◆ **DATASET EXTRACT**
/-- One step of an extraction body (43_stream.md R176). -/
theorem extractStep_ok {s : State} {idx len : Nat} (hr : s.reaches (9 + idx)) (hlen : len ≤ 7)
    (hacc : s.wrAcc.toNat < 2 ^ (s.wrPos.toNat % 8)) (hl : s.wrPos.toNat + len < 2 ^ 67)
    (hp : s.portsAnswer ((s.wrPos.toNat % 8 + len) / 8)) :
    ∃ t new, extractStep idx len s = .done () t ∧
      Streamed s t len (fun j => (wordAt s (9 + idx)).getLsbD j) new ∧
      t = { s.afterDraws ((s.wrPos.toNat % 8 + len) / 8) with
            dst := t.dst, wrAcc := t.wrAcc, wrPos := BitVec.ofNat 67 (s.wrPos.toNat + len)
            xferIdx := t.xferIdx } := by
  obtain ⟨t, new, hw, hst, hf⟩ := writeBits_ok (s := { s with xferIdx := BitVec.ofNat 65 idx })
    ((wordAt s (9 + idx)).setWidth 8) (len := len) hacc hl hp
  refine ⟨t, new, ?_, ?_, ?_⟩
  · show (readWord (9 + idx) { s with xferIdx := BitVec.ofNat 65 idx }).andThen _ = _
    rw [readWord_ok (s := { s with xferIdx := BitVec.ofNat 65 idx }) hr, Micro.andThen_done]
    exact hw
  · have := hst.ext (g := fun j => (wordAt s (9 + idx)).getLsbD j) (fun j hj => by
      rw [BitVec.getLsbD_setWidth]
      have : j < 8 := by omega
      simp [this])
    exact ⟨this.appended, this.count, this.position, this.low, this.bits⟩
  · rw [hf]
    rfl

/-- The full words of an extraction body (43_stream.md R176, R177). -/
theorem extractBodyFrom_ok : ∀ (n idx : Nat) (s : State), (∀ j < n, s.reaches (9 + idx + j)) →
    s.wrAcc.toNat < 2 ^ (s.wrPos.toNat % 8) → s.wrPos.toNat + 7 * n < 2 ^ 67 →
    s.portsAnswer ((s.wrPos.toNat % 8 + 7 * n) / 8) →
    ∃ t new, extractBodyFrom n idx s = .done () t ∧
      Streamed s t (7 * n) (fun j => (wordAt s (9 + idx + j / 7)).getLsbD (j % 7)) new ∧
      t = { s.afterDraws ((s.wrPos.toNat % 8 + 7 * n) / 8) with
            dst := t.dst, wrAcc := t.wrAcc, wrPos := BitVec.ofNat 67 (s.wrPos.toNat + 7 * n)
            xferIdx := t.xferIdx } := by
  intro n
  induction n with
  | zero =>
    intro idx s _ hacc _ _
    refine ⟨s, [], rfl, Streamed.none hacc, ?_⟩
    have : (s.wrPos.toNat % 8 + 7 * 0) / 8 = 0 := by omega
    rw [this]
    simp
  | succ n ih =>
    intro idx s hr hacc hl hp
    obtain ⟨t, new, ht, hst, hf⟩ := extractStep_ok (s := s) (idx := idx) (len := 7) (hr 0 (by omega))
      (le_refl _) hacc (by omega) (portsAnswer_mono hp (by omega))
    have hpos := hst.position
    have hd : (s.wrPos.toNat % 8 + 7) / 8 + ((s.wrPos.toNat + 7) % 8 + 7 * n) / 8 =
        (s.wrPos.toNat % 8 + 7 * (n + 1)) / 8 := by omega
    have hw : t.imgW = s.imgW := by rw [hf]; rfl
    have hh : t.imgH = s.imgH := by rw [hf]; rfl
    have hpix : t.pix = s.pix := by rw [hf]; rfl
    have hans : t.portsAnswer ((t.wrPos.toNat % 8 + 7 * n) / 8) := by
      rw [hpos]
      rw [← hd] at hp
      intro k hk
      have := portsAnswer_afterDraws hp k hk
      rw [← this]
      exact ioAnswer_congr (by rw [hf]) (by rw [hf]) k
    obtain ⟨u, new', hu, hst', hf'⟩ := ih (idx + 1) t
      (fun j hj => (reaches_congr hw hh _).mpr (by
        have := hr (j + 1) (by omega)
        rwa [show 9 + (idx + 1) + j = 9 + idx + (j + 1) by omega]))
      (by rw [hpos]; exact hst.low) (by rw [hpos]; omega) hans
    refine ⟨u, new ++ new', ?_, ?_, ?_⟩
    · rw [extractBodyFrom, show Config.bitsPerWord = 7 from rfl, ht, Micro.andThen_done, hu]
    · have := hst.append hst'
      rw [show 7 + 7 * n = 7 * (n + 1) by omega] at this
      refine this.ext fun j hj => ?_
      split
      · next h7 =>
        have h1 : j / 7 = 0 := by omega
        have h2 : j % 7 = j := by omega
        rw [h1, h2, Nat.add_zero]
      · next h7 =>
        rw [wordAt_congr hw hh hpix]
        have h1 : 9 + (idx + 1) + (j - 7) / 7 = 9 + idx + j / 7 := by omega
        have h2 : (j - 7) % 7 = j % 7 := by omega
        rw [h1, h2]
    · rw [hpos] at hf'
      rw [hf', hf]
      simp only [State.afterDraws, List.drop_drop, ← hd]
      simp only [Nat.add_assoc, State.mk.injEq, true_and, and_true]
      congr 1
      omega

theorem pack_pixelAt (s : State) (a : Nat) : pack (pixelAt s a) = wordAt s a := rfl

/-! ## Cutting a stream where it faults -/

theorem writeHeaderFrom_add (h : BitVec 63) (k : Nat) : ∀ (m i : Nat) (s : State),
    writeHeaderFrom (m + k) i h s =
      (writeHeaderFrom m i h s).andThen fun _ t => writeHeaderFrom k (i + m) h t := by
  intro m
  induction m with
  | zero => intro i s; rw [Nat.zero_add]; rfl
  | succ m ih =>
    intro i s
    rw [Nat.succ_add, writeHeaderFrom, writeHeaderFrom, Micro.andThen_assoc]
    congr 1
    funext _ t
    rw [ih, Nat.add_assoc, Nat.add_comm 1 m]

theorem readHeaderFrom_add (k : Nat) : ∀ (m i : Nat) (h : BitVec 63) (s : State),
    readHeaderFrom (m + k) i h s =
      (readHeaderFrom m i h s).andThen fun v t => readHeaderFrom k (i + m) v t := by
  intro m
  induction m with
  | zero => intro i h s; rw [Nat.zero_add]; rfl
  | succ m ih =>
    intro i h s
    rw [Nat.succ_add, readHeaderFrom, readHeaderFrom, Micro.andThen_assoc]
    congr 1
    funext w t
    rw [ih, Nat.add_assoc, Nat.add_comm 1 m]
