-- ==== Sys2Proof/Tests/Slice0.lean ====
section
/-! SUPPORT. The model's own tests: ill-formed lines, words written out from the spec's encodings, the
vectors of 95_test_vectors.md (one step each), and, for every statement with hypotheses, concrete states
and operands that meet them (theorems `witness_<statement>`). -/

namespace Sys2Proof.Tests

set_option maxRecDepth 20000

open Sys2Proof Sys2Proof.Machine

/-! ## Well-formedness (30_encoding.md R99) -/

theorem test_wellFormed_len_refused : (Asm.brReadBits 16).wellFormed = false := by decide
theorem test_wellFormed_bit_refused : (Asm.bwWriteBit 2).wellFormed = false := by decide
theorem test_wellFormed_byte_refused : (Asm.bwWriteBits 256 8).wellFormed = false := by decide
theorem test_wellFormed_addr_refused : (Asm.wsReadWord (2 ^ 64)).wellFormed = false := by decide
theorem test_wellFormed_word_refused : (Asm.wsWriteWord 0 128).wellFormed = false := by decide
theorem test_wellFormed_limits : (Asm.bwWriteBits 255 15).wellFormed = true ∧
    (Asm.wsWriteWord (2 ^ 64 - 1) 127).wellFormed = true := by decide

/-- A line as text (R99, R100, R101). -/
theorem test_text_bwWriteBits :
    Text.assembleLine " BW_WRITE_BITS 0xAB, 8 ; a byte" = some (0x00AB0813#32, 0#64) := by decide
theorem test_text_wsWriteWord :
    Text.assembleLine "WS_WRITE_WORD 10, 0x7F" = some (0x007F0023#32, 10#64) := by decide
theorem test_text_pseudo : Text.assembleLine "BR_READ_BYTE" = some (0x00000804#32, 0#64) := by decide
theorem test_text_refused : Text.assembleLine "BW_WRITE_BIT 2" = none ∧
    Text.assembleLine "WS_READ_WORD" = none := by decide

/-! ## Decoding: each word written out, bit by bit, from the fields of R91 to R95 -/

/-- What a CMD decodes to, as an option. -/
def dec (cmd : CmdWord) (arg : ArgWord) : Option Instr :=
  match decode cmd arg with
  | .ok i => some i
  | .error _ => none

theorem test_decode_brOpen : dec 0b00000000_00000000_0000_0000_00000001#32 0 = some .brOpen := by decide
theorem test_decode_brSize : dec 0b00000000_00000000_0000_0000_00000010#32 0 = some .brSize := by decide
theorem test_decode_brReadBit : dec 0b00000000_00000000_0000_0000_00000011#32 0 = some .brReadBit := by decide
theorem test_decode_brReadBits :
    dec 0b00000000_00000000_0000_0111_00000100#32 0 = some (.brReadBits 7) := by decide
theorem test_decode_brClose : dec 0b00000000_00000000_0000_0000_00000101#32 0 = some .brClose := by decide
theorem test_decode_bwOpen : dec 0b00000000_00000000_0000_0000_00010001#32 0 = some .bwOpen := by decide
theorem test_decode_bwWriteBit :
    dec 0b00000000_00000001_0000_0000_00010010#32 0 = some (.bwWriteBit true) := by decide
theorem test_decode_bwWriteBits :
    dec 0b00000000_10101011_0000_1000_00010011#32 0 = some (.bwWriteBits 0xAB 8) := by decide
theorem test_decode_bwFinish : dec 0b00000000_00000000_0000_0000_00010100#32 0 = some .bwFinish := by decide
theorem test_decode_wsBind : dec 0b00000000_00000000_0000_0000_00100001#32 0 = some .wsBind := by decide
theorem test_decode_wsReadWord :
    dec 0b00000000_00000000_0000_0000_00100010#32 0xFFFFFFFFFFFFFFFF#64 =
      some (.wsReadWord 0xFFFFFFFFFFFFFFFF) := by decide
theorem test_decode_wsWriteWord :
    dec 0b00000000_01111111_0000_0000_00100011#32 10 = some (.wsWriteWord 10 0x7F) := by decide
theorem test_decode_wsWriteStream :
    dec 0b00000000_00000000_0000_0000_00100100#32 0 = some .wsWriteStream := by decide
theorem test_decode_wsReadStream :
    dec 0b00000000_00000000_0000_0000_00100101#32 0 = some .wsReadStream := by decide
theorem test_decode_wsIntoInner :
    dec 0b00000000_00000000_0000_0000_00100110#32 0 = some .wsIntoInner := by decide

◆ **WHAT YOU NEED TO DO**
Search the listing above for the lines with "s.wrAcc.toNat < 2 ^ (s.wrPos.toNat % 8) →" and "intro idx s hr hacc hl hp", then output those lines and all lines between them exactly.

◆ **FINISHED EXERCISE**
    s.wrAcc.toNat < 2 ^ (s.wrPos.toNat % 8) → s.wrPos.toNat + 7 * n < 2 ^ 67 →
    s.portsAnswer ((s.wrPos.toNat % 8 + 7 * n) / 8) →
    ∃ t new, extractBodyFrom n idx s = .done () t ∧
      Streamed s t (7 * n) (fun j => (wordAt s (9 + idx + j / 7)).getLsbD (j % 7)) new ∧
      t = { s.afterDraws ((s.wrPos.toNat % 8 + 7 * n) / 8) with
            dst := t.dst, wrAcc := t.wrAcc, wrPos := BitVec.ofNat 67 (s.wrPos.toNat + 7 * n)
            xferIdx := t.xferIdx } := by
  intro n
  induction n with
  | zero =>
    intro idx s _ hacc _ _
    refine ⟨s, [], rfl, Streamed.none hacc, ?_⟩
    have : (s.wrPos.toNat % 8 + 7 * 0) / 8 = 0 := by omega
    rw [this]
    simp
  | succ n ih =>
    intro idx s hr hacc hl hp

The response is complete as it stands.